-- ==== Sys2Proof/Decode.lean ====
section
/-!
DEFINITION. The decoder and the encoder of the command set (spec 30_encoding R60 to R67).
`decode` is total on all 2^32 words and reads no state (R64); a word that is no command is refused
by name. `encode` is written from the same table, R63.
-/

namespace Sys2Proof

open Sys2Proof.Machine

/-- The two cases in which a word is illegal (R65). -/
inductive Illegal where
  /-- R65 (a): the opcode is not one of the sixteen. -/
  | unassignedOpcode
  /-- R65 (b): a bit that the command's format marks "zero" is 1. -/
  | reservedBits
  deriving DecidableEq, Repr

/-- What `decode` returns: a command, or `ILLEGAL` with its cause (R64). -/
inductive Decoded where
  | command (i : Instr)
  | illegal (why : Illegal)
  deriving DecidableEq, Repr

/-- The `OPC` column of R63. -/
def opcodeOf : Mnemonic → Byte
  | .sysNop => 0x01
  | .sysRst => 0x02
  | .sysStat => 0x03
  | .sysFinfo => 0x04
  | .crcTinit => 0x10
  | .crcInit => 0x11
  | .crcUpd => 0x12
  | .crcFin => 0x13
  | .crcRdt => 0x14
  | .adlInit => 0x20
  | .adlUpd => 0x21
  | .adlFin => 0x22
  | .frmBegin => 0x30
  | .frmData => 0x31
  | .outPop => 0x38
  | .outCnt => 0x39

/-- The `mask` column of R63. -/
def rowMask : Mnemonic → Word
  | .sysNop | .sysRst | .sysStat | .sysFinfo => 0xFFFFFFFF
  | .crcTinit | .crcInit | .crcFin => 0xFFFFFFFF
  | .crcUpd | .crcRdt => 0xFFFFFF00
  | .adlInit | .adlFin => 0xFFFFFFFF
  | .adlUpd => 0xFFFFFF00
  | .frmBegin => 0xFFFF0000
  | .frmData => 0xFFFFFF00
  | .outPop | .outCnt => 0xFFFFFFFF

/-- The `match` column of R63. -/
def rowMatch : Mnemonic → Word
  | .sysNop => 0x01000000
  | .sysRst => 0x02000000
  | .sysStat => 0x03000000
  | .sysFinfo => 0x04000000
  | .crcTinit => 0x10000000
  | .crcInit => 0x11000000
  | .crcUpd => 0x12000000
  | .crcFin => 0x13000000
  | .crcRdt => 0x14000000
  | .adlInit => 0x20000000
  | .adlUpd => 0x21000000
  | .adlFin => 0x22000000
  | .frmBegin => 0x30000000
  | .frmData => 0x31000000
  | .outPop => 0x38000000
  | .outCnt => 0x39000000

/-- The row of R63 that an opcode selects, if any. -/
def mnemonicOf (opc : Byte) : Option Mnemonic :=
  match opc.toNat with
  | 0x01 => some .sysNop
  | 0x02 => some .sysRst
  | 0x03 => some .sysStat
  | 0x04 => some .sysFinfo
  | 0x10 => some .crcTinit
  | 0x11 => some .crcInit
  | 0x12 => some .crcUpd
  | 0x13 => some .crcFin
  | 0x14 => some .crcRdt
  | 0x20 => some .adlInit
  | 0x21 => some .adlUpd
  | 0x22 => some .adlFin
  | 0x30 => some .frmBegin
  | 0x31 => some .frmData
  | 0x38 => some .outPop
  | 0x39 => some .outCnt
  | _ => none

/-- The command of a row, its operand taken from the word by R62. -/
def commandOf (w : Word) : Mnemonic → Instr
  | .sysNop => .sysNop
  | .sysRst => .sysRst
  | .sysStat => .sysStat
  | .sysFinfo => .sysFinfo
  | .crcTinit => .crcTinit
  | .crcInit => .crcInit
  | .crcUpd => .crcUpd (imm8 w)
  | .crcFin => .crcFin
  | .crcRdt => .crcRdt (imm8 w)
  | .adlInit => .adlInit
  | .adlUpd => .adlUpd (imm8 w)
  | .adlFin => .adlFin
  | .frmBegin => .frmBegin (imm16 w)
  | .frmData => .frmData (imm8 w)
  | .outPop => .outPop
  | .outCnt => .outCnt

/-- `decode(W)` (R64, R65). -/
def decode (w : Word) : Decoded :=
  match mnemonicOf (opcodeField w) with
  | none => .illegal .unassignedOpcode
  | some m =>
    if reservedZero (formatOf m) w then .command (commandOf w m) else .illegal .reservedBits

/-- `decode` as an option. -/
def decode? (w : Word) : Option Instr :=
  match decode w with
  | .command i => some i
  | .illegal _ => none

/-- The opcode in bits 31:24 and nothing else: format N (R61). -/
def opcodeWord (m : Mnemonic) : Word := zextByte (opcodeOf m) <<< 24

/-- The opcode with a byte operand in bits 7:0: format B (R61). -/
def byteWord (m : Mnemonic) (b : Byte) : Word := opcodeWord m ||| zextByte b

/-- The opcode with a halfword operand in bits 15:0: format H (R61). -/
def halfWord (m : Mnemonic) (n : Half) : Word := opcodeWord m ||| zextHalf n

/-- The command word of a command (R61 to R63). -/
def encode : Instr → Word
  | .sysNop => opcodeWord .sysNop
  | .sysRst => opcodeWord .sysRst
  | .sysStat => opcodeWord .sysStat
  | .sysFinfo => opcodeWord .sysFinfo
  | .crcTinit => opcodeWord .crcTinit
  | .crcInit => opcodeWord .crcInit
  | .crcUpd b => byteWord .crcUpd b
  | .crcFin => opcodeWord .crcFin
  | .crcRdt i => byteWord .crcRdt i
  | .adlInit => opcodeWord .adlInit
  | .adlUpd x => byteWord .adlUpd x
  | .adlFin => opcodeWord .adlFin
  | .frmBegin n => halfWord .frmBegin n
  | .frmData x => byteWord .frmData x
  | .outPop => opcodeWord .outPop
  | .outCnt => opcodeWord .outCnt

/-- The host's question: the instruction read from an instruction whose bits are `w`, of which the
table gives `nbits`. Every command word is 32 bits (R60), so a word with a bit above bit 31, or a
row wider than 32 bits, is no command word. -/
def decodeTableWord (nbits w : Nat) : Option Instr :=
  if nbits ≤ 32 ∧ w < 2 ^ nbits then decode? (BitVec.ofNat 32 w) else none

end Sys2Proof
end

__Your goal__. Identify the lines above that contain the word "zextByte", then copy them.

__Result for this task__.
def opcodeWord (m : Mnemonic) : Word := zextByte (opcodeOf m) <<< 24
def byteWord (m : Mnemonic) (b : Byte) : Word := opcodeWord m ||| zextByte b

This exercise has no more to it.